1798 Lord Nelson returns to London.

The Gallant Nellson bringing home two Uncommon fierce French Crocadiles from the Nile as a Present to the King, James Gilray, 1798, National Maritime Museum. The crocodiles represent Fox and Sheridan

1829 The formation of the Metropolitan Police Force on 29 September 1829 by Sir Robert Peel. Scotland Yard is a metonym for the headquarters of the Metropolitan Police Service of the British capital, London. It derives from the location of the original Metropolitan Police headquarters at 4 Whitehall Place, which had a rear entrance on a street called Great Scotland Yard.

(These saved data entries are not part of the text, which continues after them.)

/-- On every map, whether or not it meets the constraints, the transaction the encoder chooses
selects the operation. -/
theorem decodeBus_of_encode {b : BusTxn} (h : encode cfg i = some (.bus b)) :
    decodeBus cfg b = .ok i := by
  cases i with
  | cvw m e d p =>
    cases h
    rw [decodeBus, ioEntry_of_fields, ioMirror_of_fields]
  | btnr | kbdr | encr | nvr => exact decodeBus_of_encodeMemRead h
  | roww | edw | pdw | olw | nvw => exact decodeBus_of_encodeMemWrite h
  | egnote | egrc | lfonote | lforc | lfotick | octchg | encmov | reset => cases h

theorem decodeNotification_contour (hwf : cfg.wf = true) (c : Contour) (v : Amps) :
    decodeNotification cfg (cfg.solverOutRate.get c) v = .ok (.egnote c v) := by
  have hdistinct := Config.wf_notifications hwf
  simp only [List.nodup_cons, List.mem_cons, List.not_mem_nil, or_false, not_or] at hdistinct
  cases c with
  | filter => simp [decodeNotification, PerContour.get]
  | loudness => simp [decodeNotification, PerContour.get, Ne.symm hdistinct.1.1]

theorem decodeNotification_lfo (hwf : cfg.wf = true) (v : Amps) :
    decodeNotification cfg cfg.solverOutLfoRate v = .ok (.lfonote v) := by
  have hdistinct := Config.wf_notifications hwf
  simp only [List.nodup_cons, List.mem_cons, List.not_mem_nil, or_false, not_or] at hdistinct
  simp [decodeNotification, Ne.symm hdistinct.1.2, Ne.symm hdistinct.2.1]

theorem decode_of_encode (hwf : cfg.wf = true) {w : Wire} (h : encode cfg i = some w) :
    decode cfg w = .ok i := by
  cases i with
  | egnote c v =>
    cases h
    exact decodeNotification_contour hwf c v
  | lfonote v =>
    cases h
    exact decodeNotification_lfo hwf v
  | egrc | lforc | lfotick | octchg | encmov | reset =>
    cases h
    rfl
  | cvw m e d p =>
    cases h
    exact decodeBus_of_encode (cfg := cfg) (i := .cvw m e d p) rfl
  | btnr | kbdr | encr | nvr =>
    obtain ⟨b, rfl⟩ := encodeMemRead_isBus h
    exact decodeBus_of_encode h
  | roww | edw | pdw | olw | nvw =>
    obtain ⟨b, rfl⟩ := encodeMemWrite_isBus h
    exact decodeBus_of_encode h

/-- An operation has a wire form just when it is well formed. -/
theorem encode_isSome (cfg : Config) (i : Instr) : (encode cfg i).isSome = i.wellFormed cfg := by
  cases i with
  | cvw | egnote | egrc | lfonote | lforc | lfotick | octchg | encmov | reset => rfl
  | btnr | kbdr | encr | nvr => exact Laws.EncodeDomain.read_domain cfg _ _
  | roww | edw | pdw | olw | nvw => exact Laws.EncodeDomain.write_domain cfg _ _ _

/-- Settles O53: a well-formed operation has a wire form, and every wire form decodes back. -/
theorem decodeOfEncodeIsTheOperation : Obligations.DecodeOfEncodeIsTheOperation := by
  intro cfg i hwf hi
  rw [← encode_isSome, Option.isSome_iff_exists] at hi
  obtain ⟨w, hw⟩ := hi
  exact ⟨w, hw, decode_of_encode hwf hw⟩

/-! ### Frames -/

/-- The frame with given fields. -/
def frameWord (dir space probe : Bool) (data : Byte) (addr : Addr) : BitVec 32 :=
  0#5 ++ BitVec.ofBool dir ++ BitVec.ofBool space ++ BitVec.ofBool probe ++ data ++ addr

theorem encodeFrame_read (sp : Space) (a : Addr) (p : Bool) :
    encodeFrame (.read sp a p) = frameWord true (sp == .mem) p 0#8 a := rfl

theorem encodeFrame_write (sp : Space) (a : Addr) (d : Byte) (p : Bool) :
    encodeFrame (.write sp a d p) = frameWord false (sp == .mem) p d a := rfl

section
variable (dir space probe : Bool) (data : Byte) (addr : Addr)

theorem frameWord_addr : (frameWord dir space probe data addr).extractLsb' 0 16 = addr := by
  apply BitVec.eq_of_getLsbD_eq
  intro k hk
  rw [BitVec.getLsbD_extractLsb', frameWord, frame_getLsbD]
  simp [hk]

theorem frameWord_data : (frameWord dir space probe data addr).extractLsb' 16 8 = data := by
  apply BitVec.eq_of_getLsbD_eq
  intro k hk
  rw [BitVec.getLsbD_extractLsb', frameWord, frame_getLsbD]
  simp [hk, show 16 + k < 24 by omega]

theorem frameWord_reserved :
    (frameWord dir space probe data addr).extractLsb' 27 5 = 0#5 := by
  apply BitVec.eq_of_getLsbD_eq
  intro k hk
  rw [BitVec.getLsbD_extractLsb', frameWord, frame_getLsbD]
  simp [show ¬ 27 + k < 16 by omega, show ¬ 27 + k < 24 by omega, show 27 + k ≠ 24 by omega,
    show 27 + k ≠ 25 by omega, show 27 + k ≠ 26 by omega]

theorem frameWord_flags :
    (frameWord dir space probe data addr).getLsbD 24 = probe
      ∧ (frameWord dir space probe data addr).getLsbD 25 = space
      ∧ (frameWord dir space probe data addr).getLsbD 26 = dir :=
  ⟨frame_getLsbD .., frame_getLsbD .., frame_getLsbD ..⟩

end

/-- A word whose reserved bits are clear is the frame of its own fields. -/
theorem frameWord_of_fields {w : BitVec 32} (hreserved : w.extractLsb' 27 5 = 0#5) :
    frameWord (w.getLsbD 26) (w.getLsbD 25) (w.getLsbD 24) (w.extractLsb' 16 8)
      (w.extractLsb' 0 16) = w := by
  apply BitVec.eq_of_getLsbD_eq
  intro k hk
  rw [frameWord, frame_getLsbD, BitVec.getLsbD_extractLsb', BitVec.getLsbD_extractLsb']
  split_ifs with haddr hdata hprobe hspace hdir
  · simp [haddr]
  · simp [show k - 16 < 8 by omega, show 16 + (k - 16) = k by omega]
  · rw [hprobe]
  · rw [hspace]
  · rw [hdir]
  · have hbit := congrArg (·.getLsbD (k - 27)) hreserved
    simpa [show k - 27 < 5 by omega, show 27 + (k - 27) = k by omega] using hbit.symm

theorem decodeFrame_encodeFrame (b : BusTxn) : decodeFrame (encodeFrame b) = .ok b := by
  cases b with
  | read sp a p =>
    obtain ⟨hprobe, hspace, hdir⟩ := frameWord_flags true (sp == .mem) p 0#8 a
    rw [encodeFrame_read, decodeFrame, frameWord_addr, frameWord_data, frameWord_reserved, hprobe,
      hspace, hdir]
    cases sp <;> rfl
  | write sp a d p =>
    obtain ⟨hprobe, hspace, hdir⟩ := frameWord_flags false (sp == .mem) p d a
    rw [encodeFrame_write, decodeFrame, frameWord_addr, frameWord_data, frameWord_reserved, hprobe,
      hspace, hdir]
    cases sp <;> rfl

/-- The space of a frame's bit 25 has that bit. -/
theorem spaceBit_of_bit (x : Bool) : ((if x then Space.mem else Space.io) == Space.mem) = x := by
  cases x <;> rfl

theorem encodeFrame_of_decodeFrame {w : BitVec 32} {b : BusTxn} (h : decodeFrame w = .ok b) :
    encodeFrame b = w := by
  have hreserved : w.extractLsb' 27 5 = 0#5 := by
    by_contra hne
    simp [decodeFrame, hne] at h
  have hw := frameWord_of_fields hreserved
  cases hdir : w.getLsbD 26 with
  | true =>
    have hdata : w.extractLsb' 16 8 = 0#8 := by
      by_contra hne
      simp [decodeFrame, hreserved, hdir, hne] at h
    simp only [decodeFrame, hreserved, hdir, hdata, ne_eq, not_true_eq_false, if_false, if_true,
      Except.ok.injEq] at h
    rw [← h, encodeFrame_read, spaceBit_of_bit, ← hdir, ← hdata, hw]
  | false =>
    simp only [decodeFrame, hreserved, hdir, ne_eq, not_true_eq_false, if_false, Bool.false_eq_true,
      Except.ok.injEq] at h
    rw [← h, encodeFrame_write, spaceBit_of_bit, ← hdir, hw]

The Metropolitan Police moved away from Scotland Yard in 1890, and the name “New Scotland Yard” was adopted for the new headquarters. Eventually, the service outgrew its original site, and new headquarters were built on the Victoria Embankment, overlooking the River Thames, south of what is now known as the Ministry of Defence HQ

Sir Charles Rowan and Richard Mayne are appointed as Justices of the Peace in charge of the Force.

1829 sometime this year. Angus “Pothole” McDuck born in Glasgow, is Scrooge McDuck’s uncle. Fictional clan McDuck. Parents were Dingus McDuck and Molly Mallard. He had two younger brothers named Fergus McDuck and Jake McDuck. Angus migrated to America in the 1840s and became a riverboat owner, writer and …

1938 Munich Pact, Nazi’s get to occupy Czech sudentenland, the rest of Czech is occupied March 1939.   Churchill bemoaned the allies threw away 50 Czech divisions. Scots, and Scots descendants would soon be fighting in the coming war.

1967

Accomplishments in Space

Commemorative Issue of 1967

1989 Lockerbie bombing of Pan Am Flight 103 on 21 December 1988 when the wreckage fell on the town of Lockerbie in the Dumfries and Galloway region of south-western Scotland. ‘On 29 September 1989, President Bush appointed Ann McLaughlin Korologos, former Secretary of Labor, to chair the President’s Commission on Aviation Security and Terrorism (PCAST) to review and report on aviation security policy in the light of the sabotage of flight PA103. Oliver “Buck” Revell, the FBI’s Executive Assistant Director, was assigned to advise and assist PCAST in their task.